Poster Session
in
Workshop: Scientific Methods for Understanding Neural Networks
Stitching Sparse Autoencoders of Different Sizes
Patrick Leask · Bart Bussmann · Joseph Bloom · Curt Tigges · Noura Al Moubayed · Neel Nanda
Sparse autoencoders (SAEs) are a promising method for decomposing the activations of language models into a learned dictionary of latents, the size of which is a key hyperparameter. However, the effect of the dictionary size hyperparameter on the learned latents remains poorly understood. In this work, we investigate how increasing the dictionary size of SAEs trained on the activations of GPT-2 and Pythia-410M affects their latents. We find that latents in SAEs fall into two distinct categories.

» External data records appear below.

/-- A station entering EMPTY or SEATED (R117). -/
def Station.clear (s : StationState) (x : Station) : Station :=
  { x with state := s, reason := none, debounce := none, copy := none, wearAtRead := none, wearReported := false,
           asked := false, inFlight := none }

/-- The limit of a die memory exchange, 500 ms (R118, R122). -/
def memoryLimit : Nat := 500

/-- A station enters READING and its read starts (R118). -/
def Device.startRead (side : Side) (d : Device) : Device :=
  let n := ((d.station side).exchange + 1) % 256
  (d.modifyStation side fun x =>
    { x with state := .reading, reason := none, exchange := n, inFlight := some ⟨none, n, d.timer memoryLimit⟩ }).send
    (.memoryRead side n)

/-- A station enters WRITING and its write-back starts (R122). -/
def Device.startWrite (side : Side) (copy : DieRecord) (d : Device) : Device :=
  let n := ((d.station side).exchange + 1) % 256
  (d.modifyStation side fun x =>
    { x with state := .writing, exchange := n, inFlight := some ⟨some copy.wear, n, d.timer memoryLimit⟩ }).send
    (.memoryWrite side n copy.wear copy.sum)

/-- The context of a raise that names a station. -/
def stationContext (side : Side) : Context := { station := some side }

/-- DIE_WEAR is raised once for a working copy whose wear is at or above its service limit (R119, R126). -/
def Device.reportWear (side : Side) (d : Device) : Device :=
  match (d.station side).copy with
  | some c =>
    if c.limit ≤ c.wear ∧ (d.station side).wearReported = false then
      (d.modifyStation side fun x => { x with wearReported := true }).raise .dieWear (stationContext side)
    else d
  | none => d

/-- A carriage completion that activated a station, at the spreader unit: the batch number rises and purge remaining
becomes the purge count of the new die's profile (R145, R146). -/
def Device.newBatch (format : Nat) (d : Device) : Device :=
  { d with spread := { d.spread with
      batch := (d.spread.batch + 1) % 65536
      purge := (d.profile ((d.tables.formatMap.getD format default).profile)).purge } }

/-- A READY station at the carriage becomes ACTIVE if no station is (R119): the pointer, the extrusion identity, DIE_WEAR,
and the spreader unit's part. -/
def Device.activate (byCarriage : Bool) (side : Side) (d : Device) : Device :=
  if (d.station side).state = .ready ∧ d.die.carriage = .idle ∧ d.die.position = some side ∧ d.die.active = none then
    match (d.station side).copy with
    | some c =>
      let named := d.modifyStation side fun x => { x with state := .active }
      let named := { named with die := { named.die with
        active := some side, identity := some ⟨side, c.id, c.format, c.holes⟩ } }
      let worn := named.reportWear side
      (if byCarriage then worn.newBatch c.format else worn).fill
    | none => d
  else d

/-- A station goes to REJECTED and DIE_UNREADABLE is raised (R118). -/
def Device.reject (side : Side) (reason : RejectReason) (d : Device) : Device :=
  (d.modifyStation side fun x => { x with state := .rejected, reason := some reason, inFlight := none }).raise
    .dieUnreadable (stationContext side)

/-- The die record in 17 bytes, if its check and fields pass (R115, section 11.6). -/
def dieRecordOf (bytes : List Byte) : Option DieRecord :=
  let r : DieRecord :=
    ⟨leNat (bytes.take 4), leNat ((bytes.drop 4).take 1), leNat ((bytes.drop 5).take 2), leNat ((bytes.drop 7).take 4),
     leNat ((bytes.drop 11).take 4), leNat (bytes.drop 15)⟩
  if bytes.length = 17 ∧ r.check = ((bytes.take 15).map BitVec.toNat).sum % 65536 ∧ r.format ≤ 63
      ∧ 1 ≤ r.holes ∧ r.holes ≤ 2000 then some r
  else none

/-- The bytes of a read in flight are taken (R118). -/
def Device.readRecord (side : Side) (bytes : List Byte) (d : Device) : Device :=
  match dieRecordOf bytes with
  | none => d.reject side .checkFailed
  | some r =>
    if (d.tables.formatMap.getD r.format default).enabled then
      (d.modifyStation side fun x =>
        { x with state := .ready, reason := none, copy := some r, wearAtRead := some r.wear, wearReported := false,
                 inFlight := none }).activate false side
    else d.reject side .formatUnmapped

/-- The exchange in flight at a station that an answer of this number answers, if it is a read or a write as asked. -/
def Station.answers (x : Station) (write : Bool) (number : Nat) : Option DieExchange :=
  match x.inFlight with
  | some e => if e.number = number ∧ e.write.isSome = write then some e else none
  | none => none

/-- An answer to a MEMORY_READ (R118). -/
def Device.memoryReadReply (side : Side) (number : Nat) (bytes : Option (List Byte)) (d : Device) : Device :=
  match (d.station side).answers false number with
  | none => d
  | some _ =>
    match bytes with
    | some b => d.readRecord side b
    | none => d.reject side .readFailed

/-- The write in flight ended without reaching the die (R122). -/
def Device.writeLost (side : Side) (d : Device) : Device :=
  (d.modifyStation side fun x => { x with state := .released, inFlight := none }).raise .dieWritebackLost
    (stationContext side)

/-- An answer to a MEMORY_WRITE (R122). -/
def Device.memoryWriteReply (side : Side) (number : Nat) (ok : Bool) (d : Device) : Device :=
  match (d.station side).answers true number with
  | none => d
  | some e =>
    if ok then d.modifyStation side fun x => { x with state := .released, wearAtRead := e.write, inFlight := none }
    else d.writeLost side

/-- The moment at which the exchange in flight at a station reaches its limit. -/
def Device.memoryDeadline (d : Device) (side : Side) : Option Nat :=
  (d.station side).inFlight.map fun e => e.timer.deadline

/-- The limit of the exchange in flight is reached (R118, R122). -/
def Device.memoryExpired (side : Side) (d : Device) : Device :=
  match (d.station side).inFlight with
  | some ⟨none, _, _⟩ => d.reject side .readFailed
  | some ⟨some _, _, _⟩ => d.writeLost side
  | none => d

/-- Whether a surprise removal loses unwritten wear (R124). -/
def Station.losesWear (x : Station) : Bool :=
  match x.state with
  | .writing => true
  | .ready | .active =>
    match x.copy with
    | some c => decide (x.wearAtRead ≠ some c.wear)
    | none => false
  | .empty | .settling | .seated | .reading | .rejected | .released => false

/-- A surprise removal (R124): the exchange is abandoned, an ACTIVE station leaves ACTIVE, the faults are raised, and the
station goes to EMPTY or SEATED. The DIE_STATE notice of a press that it stops is placed when the station leaves ACTIVE, with
the pointer NONE and the station not yet in its next state (log entry 14). -/
def Device.surprise (side : Side) (dest : StationState) (d : Device) : Device :=
  let x := d.station side
  let left := if x.state = .active then d.leaveActive else d
  let raised := left.raise .dieSurpriseRemoval (stationContext side)
  let lost := if x.losesWear then raised.raise .dieWritebackLost (stationContext side) else raised
  lost.modifyStation side (Station.clear dest)

/-- A presence event (R117, R123, R124). A report of the value already held is no change and no event (R113). -/
def Device.presenceEvent (side : Side) (on : Bool) (d : Device) : Device :=
  if (d.station side).presence = on then d
  else
    let held := d.modifyStation side fun x => { x with presence := on }
    match (d.station side).state, on with
    | .empty, true =>
      held.modifyStation side fun x => { x with state := .settling, debounce := some (d.timer d.tables.die.debounce) }
    | .empty, false => held
    | .settling, true => held
    | .settling, false | .seated, false | .rejected, false | .released, false =>
      held.modifyStation side (Station.clear .empty)
    | .seated, true | .rejected, true | .released, true => held
    | .reading, false | .ready, false | .active, false | .writing, false => held.surprise side .empty
    | .reading, true | .ready, true | .active, true | .writing, true => held
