/-- A surprise removal (R124, R125), by presence off or the clamp opened. Of the ACTIVE die: the pointer becomes NONE, a
STARTING or RUNNING press is sent STOP and goes to STOPPING, DIE_SURPRISE_REMOVAL is raised, DIE_WRITEBACK_LOST too if
wear was not written, and the station is EMPTY (presence off) or SEATED (clamp opened). The extrusion identity is kept
(R119). From READING, READY or WRITING: the exchange is abandoned, the same faults are raised (in WRITING always both, in
READING never the second), the station is EMPTY or SEATED, and nothing else changes. One DIE_STATE notice tells of the
change of the station (log entry 14). -/
def Obligations.SurpriseRemovalFromEachState : Prop :=
  ∀ (side : Side) (s : State),
    let x := s.dev.station side
    let emptied (y : Station) : Station := { y with
      reason := none, debounce := none, copy := none, wearAtRead := none, wearReported := false, asked := false
      inFlight := none }
    let raised (lost : Bool) := s.dev.mail ++ [.raise .dieSurpriseRemoval { station := some side }]
      ++ (if lost then [.raise .dieWritebackLost { station := some side }] else [])
    let pressed := s.dev.die.press = .starting ∨ s.dev.die.press = .running
    let outcome (lost : Bool) (i : Instr) (y : Station) : Prop := ∃ t, exec i s = .next t
      ∧ t.dev.station side = emptied y
      ∧ (∀ o, o ≠ side → t.dev.station o = s.dev.station o) ∧ t.dev.die.active = none
      ∧ t.dev.die.identity = s.dev.die.identity ∧ t.dev.mail = raised lost
      ∧ (pressed → t.dev.die.press = .stopping ∧ t.dev.bus = s.dev.bus ++ [.pressStop]
          ∧ t.dev.die.pressTimer = some ⟨s.dev.time, 10000⟩)
      ∧ (¬pressed → t.dev.die.press = s.dev.die.press ∧ t.dev.bus = s.dev.bus)
      ∧ t.dev.die.carriage = s.dev.die.carriage ∧ t.dev.die.position = s.dev.die.position ∧ t.dev.track = s.dev.track
    let quiet (lost : Bool) (i : Instr) (y : Station) : Prop := exec i s =
      .next (After s (Device.notifyDie .stationState
        { s.dev.modifyStation side (fun _ => emptied y) with mail := raised lost }))
    let removed (after : Instr → Station → Prop) : Prop :=
      (x.presence = true → after (.presenceEvent side false) { x with presence := false, state := .empty })
      ∧ (x.clamp = true → after (.clampEvent side false) { x with clamp := false, state := .seated })
    (∀ c, x.state = .active → x.copy = some c → removed (outcome (decide (x.wearAtRead ≠ some c.wear))))
    ∧ (x.state = .reading → removed (quiet false))
    ∧ (∀ c, x.state = .ready → x.copy = some c → removed (quiet (decide (x.wearAtRead ≠ some c.wear))))
    ∧ (x.state = .writing → removed (quiet true))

There are reconstruction latents that are either present in smaller SAEs or are more fine-grained versions of them, but we also find novel latents that capture information missed by smaller SAEs. Novel latents can be inserted into a smaller SAE to improve performance, while reconstruction latents degrade it. The existence of novel latents when larger SAEs are trained suggests that researchers may be using SAEs which miss out on features crucial to the task studied. The category of a latent can be effectively predicted with the cheap proxy of taking the maximum cosine similarity with each latent in the smaller SAE's decoder: novel latents have low cosine similarity, whereas reconstruction have high. Utilizing this insight, we introduce SAE stitching: a method that inserts or swaps novel latents from a larger SAE into a smaller one, allowing for smooth interpolation between SAE sizes with monotonically decreasing reconstruction error. Our findings shed light on the trade-offs between dictionary size, sparsity, and reconstruction performance in SAEs, enhancing the understanding of feature learning in these models.